Monitoring and Testing While Taking Niraparib:

You will be checked regularly by your doctor while you are taking niraparib to monitor side effects and check your response to therapy. Periodic blood work will be obtained to monitor your complete blood count (CBC).

How Niraparib Works:

Targeted therapy is the result of about 100 years of research dedicated to understanding the differences between cancer cells and normal cells. To date, cancer treatment has focused primarily on killing rapidly dividing cells because one feature of cancer cells is that they divide rapidly. Unfortunately, some of our normal cells divide rapidly too, causing multiple side effects.

Targeted therapy is about identifying other features of cancer cells. This information is used to create a targeted therapy to attack the cancer cells without damaging the normal cells, thus leading to fewer side effects. Each type of targeted therapy works a little bit differently but all interfere with the ability of the cancer cell to grow, divide, repair and/or communicate with other cells.

There are different types of targeted therapies, defined in three broad categories. Some targeted therapies focus on the internal components and function of the cancer cell. The targeted therapies use small molecules that can get into the cell and disrupt the function of the cells, causing them to die.
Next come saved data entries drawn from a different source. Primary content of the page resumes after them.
@[simp] theorem flags_bit1 (c : BitVec 1) (a b : Bool) : (c ++ BitVec.ofBool a ++ BitVec.ofBool b : BitVec 3)[1] = a := by
  revert a b c; decide

@[simp] theorem flags_bit0 (c : BitVec 1) (a b : Bool) : (c ++ BitVec.ofBool a ++ BitVec.ofBool b : BitVec 3)[0] = b := by
  revert a b c; decide

@[simp] theorem vcfg_low (b : BitVec 5) : (b ++ 0#5 : BitVec 10).extractLsb' 0 5 = 0#5 := by revert b; decide

@[simp] theorem vcfg_high (b : BitVec 5) : (b ++ 0#5 : BitVec 10).extractLsb' 5 5 = b := by revert b; decide

@[simp] theorem vreconf_low (c : BitVec 2) : (0#3 ++ c ++ 0#5 : BitVec 10).extractLsb' 0 5 = 0#5 := by revert c; decide

@[simp] theorem vreconf_mid (c : BitVec 2) : (0#3 ++ c ++ 0#5 : BitVec 10).extractLsb' 5 2 = c := by revert c; decide

@[simp] theorem vreconf_high (c : BitVec 2) : (0#3 ++ c ++ 0#5 : BitVec 10).extractLsb' 7 3 = 0#3 := by revert c; decide

@[simp] theorem fields_low (f : BitVec 3) : (0#2 ++ f : BitVec 5).extractLsb' 0 3 = f := by revert f; decide

@[simp] theorem fields_high (f : BitVec 3) : (0#2 ++ f : BitVec 5).extractLsb' 3 2 = 0#2 := by revert f; decide

@[simp] theorem queue_low (f : BitVec 2) : (0#3 ++ f : BitVec 5).extractLsb' 0 2 = f := by revert f; decide

@[simp] theorem queue_high (f : BitVec 2) : (0#3 ++ f : BitVec 5).extractLsb' 2 3 = 0#3 := by revert f; decide

@[simp] theorem qbr_join (o : BitVec 20) :
    (o.extractLsb' 15 5 ++ o.extractLsb' 10 5 ++ o.extractLsb' 5 5 : BitVec 15) ++ o.extractLsb' 0 5 = o := by
  apply BitVec.eq_of_getLsbD_eq; intro i hi
  rw [BitVec.getLsbD_append]
  by_cases h : i < 5
  · rw [if_pos h, BitVec.getLsbD_extractLsb', decide_eq_true h, Bool.true_and]; congr 1; omega
  · rw [if_neg h]
    show BitVec.getLsbD (o.extractLsb' 15 5 ++ o.extractLsb' 10 5 ++ o.extractLsb' 5 5 : BitVec (5 + 5 + 5)) (i - 5) = _
    rw [BitVec.getLsbD_append]
    by_cases h1 : i - 5 < 5
    · rw [if_pos h1, BitVec.getLsbD_extractLsb', decide_eq_true h1, Bool.true_and]; congr 1; omega
    · rw [if_neg h1, BitVec.getLsbD_append]
      by_cases h2 : i - 5 - 5 < 5
      · rw [if_pos h2, BitVec.getLsbD_extractLsb', decide_eq_true h2, Bool.true_and]; congr 1; omega
      · rw [if_neg h2, BitVec.getLsbD_extractLsb', decide_eq_true (by omega), Bool.true_and]; congr 1; omega

end Sys2Proof
end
There are several types of targeted therapy that focus on the inner parts of the cells. Other targeted therapies target receptors that are on the outside of the cell. Therapies that target receptors are also known as monoclonal antibodies. Antiangiogenesis inhibitors target the blood vessels that supply oxygen to the cells, ultimately causing the cells to starve.

Niraparib is a targeted therapy. Niraparib is a poly ADP-ribose polymerase (PARP) enzyme inhibitor, which is highly selective for PARP1 and PARP2. PARP1 and PARP2 are involved in detecting DNA damage and promote repair. Inhibiting PARP1 and PARP2 enzymatic activity results in DNA damage, apoptosis, and cell death. Niraparib induces cytotoxicity in tumor cell lines with and without BRCA1/2 deficiencies.

Research continues to identify which cancer may be best treated with targeted therapies and to identify additional targets for more types of cancer.

Note: We strongly encourage you to talk with your health care professional about your specific medical condition and treatments. The information contained in this website is meant to be helpful and educational, but is not a substitute for medical advice.

Reference:

Niraparib. Lexicomp Online® [updated 2017 May 1; cited 2017 May 1]. Lexi-Drugs®. Hudson, Ohio: Lexi-Comp, Inc.; May 1, 2017.